Every evening, just before dark, a miracle occurs. You can go see it, and each time you do, it will be infinitely different from the last time you watched it. You’ll know to look west. There, the sky becomes a rich orange-red, and the clouds turn the most amazing array of colors.
These drifting bodies twist and billow on an invisible wind and express every texture and shape you’ve ever imagined — sometimes they even take the form of animals.
Gently, slowly, the light keeps changing. The entire composition is alive, moving in time like some cosmic symphony. Sometimes, stars appear.
It is traditional for us humans to watch sunsets. I suspect that’s always and everywhere been so. On the Outer Cape, it is something we do more often in winter. It is something to do. Besides, our days are short, and we crave the connection to light. And watching feels like a way of appreciating the day, like an act of gratitude.
I like to go to the bay, where I can sit in my truck on the coldest days and watch the miracle unfold over the water. The water adds another dimension to the show, becoming a mirror to the sky, as if to say, “Look how beautiful you are!”
The miraculous part, it seems to me, is in the ingredients that must come together to create a sunset — the Sun, the clouds, the atmosphere. You.
The Sun is a giant, nearly perfect ball of hot plasma, heated to incandescence by nuclear fusion. It is about 864,000 miles in diameter, it contains more than 99 percent of the total mass of the solar system, it is 93 million miles away, and it is the energetic source of all life.
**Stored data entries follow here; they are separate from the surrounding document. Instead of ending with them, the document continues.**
/-- R244, R245: a loaded scalar value. -/
def scalarValue (bs : List Byte) (z : Nat) (signed : Bool) : W64 :=
  if signed then BitVec.ofInt 64 (signExt (leAt bs 0 z) (8 * z)) else BitVec.ofNat 64 (leAt bs 0 z)

/-- Lanes filled from consecutive 4-byte values, in the order of `ls`; others zero. -/
def lanesFrom (ls : List Nat) (bs : List Byte) : List W32 :=
  (List.range 64).map (fun l =>
    match findIdx (fun x => x == l) ls 0 with
    | some i => BitVec.ofNat 32 (leAt bs (4 * i) 4)
    | none => 0)

/-- R335, R379, R382: an access failed after its slot had committed: its context takes the cause at its next boundary. -/
def failTask (t : Nat) (code : BitVec 8) (val : W64) (order : Nat) (s : State) : State :=
  modTask t (Context.defer ⟨code, val, order, causeAddr code.toNat val.toNat⟩) s

/-- R367, R382, R390: the same, of an access at an address which its detail does not name. -/
def failTaskAt (t addr : Nat) (code : BitVec 8) (val : W64) (order : Nat) (s : State) : State :=
  modTask t (Context.defer ⟨code, val, order, addr⟩) s

/-- R55, R302: the core on which task `t` is active and not leaving. -/
def onBoard (s : State) (t : Nat) : Option Nat := (activeOn s t).filter (fun n => (coreAt s n).leaving == .no)

/-- R219, R131: a result arrives in its context: its value is put in place and readable from the core's present cycle. -/
def giveResult (t rid : Nat) (sv : W64) (vv : VReg) (s : State) : State :=
  let cy := ((onBoard s t).map (cycleOn s)).getD 0
  modTask t (fun c => (c.deliver rid sv vv).answered rid cy) s

/-- R27, R382: whether a piece lies in a hole, in whatever package. -/
def holed (ps : List Piece) : Bool :=
  ps.any (fun p => regionOf (localOf p.pa) == .hole || regionOf (localOf (p.pa + max p.len 1 - 1)) != regionOf (localOf p.pa))

/-- R342, R382: the cause with which an access of several parts fails: the lowest. -/
def partsFail (ps : List Access) : Option (BitVec 8 × W64) :=
  ps.foldl (fun m x =>
    match m, x.failed with
    | some f, some g => some (if g.1 < f.1 then g else f)
    | none, g => g
    | f, none => f) none

/-- R26, R382: what an engine has of bytes that another package holds: the bytes, the cause with which their accesses have failed, or
accesses that are on their way. -/
inductive Fetch where
  | bytes (bs : List Byte) (s : State)
  | fails (code : BitVec 8) (val : W64)
  | waits (s : State)

/-- The accesses of an engine for task `t` at an address. -/
def fetches (s : State) (t va : Nat) (ret : AccessReturn) : List Access :=
  s.accesses.filter (fun a => a.ret == ret && a.taskid == t && a.va == va)

/-- R26, R284, R285, R382: an engine's accesses to pieces in another package, for task `t` on core `n`: they leave, and their answers are
taken once all have come. -/
def fetchAway (t n va asid : Nat) (ps : List Piece) (op : Nat → AccessOp) (ret : AccessReturn) (s : State) : Fetch :=
  let as := fetches s t va ret
  if as.isEmpty then
    .waits ((List.range ps.length).foldl (fun s i => remoteOp t n 0 va false (ps.getD i ⟨0, 0, 0⟩) (op i) ret asid s) s)
  else if as.any (fun a => !a.answered) then .waits s
  else
    match partsFail as with
    | some f => .fails f.1 f.2
    | none => .bytes (as.flatMap Access.data) { s with accesses := s.accesses.filter (fun a => !(a.ret == ret && a.taskid == t && a.va == va)) }

/-- Remove an access. -/
def dropAccess (id : Nat) (s : State) : State := { s with accesses := s.accesses.filter (fun a => a.id != id) }

/-- Replace an access. -/
def putAccess (a : Access) (s : State) : State :=
  { s with accesses := s.accesses.map (fun x => if x.id == a.id then a else x) }

/-- The access with a number. -/
def accessAt (s : State) (id : Nat) : Option Access := s.accesses.find? (fun a => a.id == id)

end Sys2Proof.Machine
end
I mean, there’s a giant flaming ball somewhere far off in the great void of space, and it happens to be at the center of a solar system — the one you’re in, and, subsequently, at the center of your very existence.
Clouds are visible masses of water vapor floating in the atmosphere. Big, drifting bodies of water billowing through the sky. They appear white, reflecting back the full spectrum of the Sun’s light.
Clouds float, like oil on water, because the moist air within them is less dense than the dry air below. They can contain tons of water. It seems like a ridiculous thing to say, but the average cloud weighs 1.1 million pounds. Clouds hold all this water until it condenses and falls to Earth as rain. Along with the Sun, water is a key ingredient in the creation of life, an element central to your existence.
A layer of gases held close by Earth’s gravity surrounds the entire sphere we call home. The atmosphere is full of particles, debris, and gases — mostly nitrogen, oxygen, and carbon dioxide. Its interaction with the Sun’s light is responsible for the rich color palette we see at day’s end. As the light passes through this layer at a low angle, the shorter wavelengths — the blues and greens — are scattered and diffused. What remains are the yellows, the reds, and the oranges. Our atmosphere is where we spend our time. In it is the air we breathe. It contains the ingredients of life, and therefore, the very things from which you are composed.
When you watch the sunset, you are, in essence, watching the very miracle of your own existence. Just as the sea is a mirror to the sky, saying, “Look how beautiful you are,” the sunset is your mirror, reflecting you back at yourself, giving you an opportunity to acknowledge just how miraculous you are.
Witnessing this daily phenomenon, you see the universe in perfect alignment: galaxies spin, planets roll in their great rotations, stars are born and die, providing the material for new endeavors. All is running perfectly.
Who am I, you might ask, to decide, because I spilled coffee on the center console of my truck this morning, that today is a bad day? There is comfort in this insignificance. There is also a sense of responsibility in the absolute unlikelihood of our existence. We are both completely irrelevant and the most important thing that has ever existed.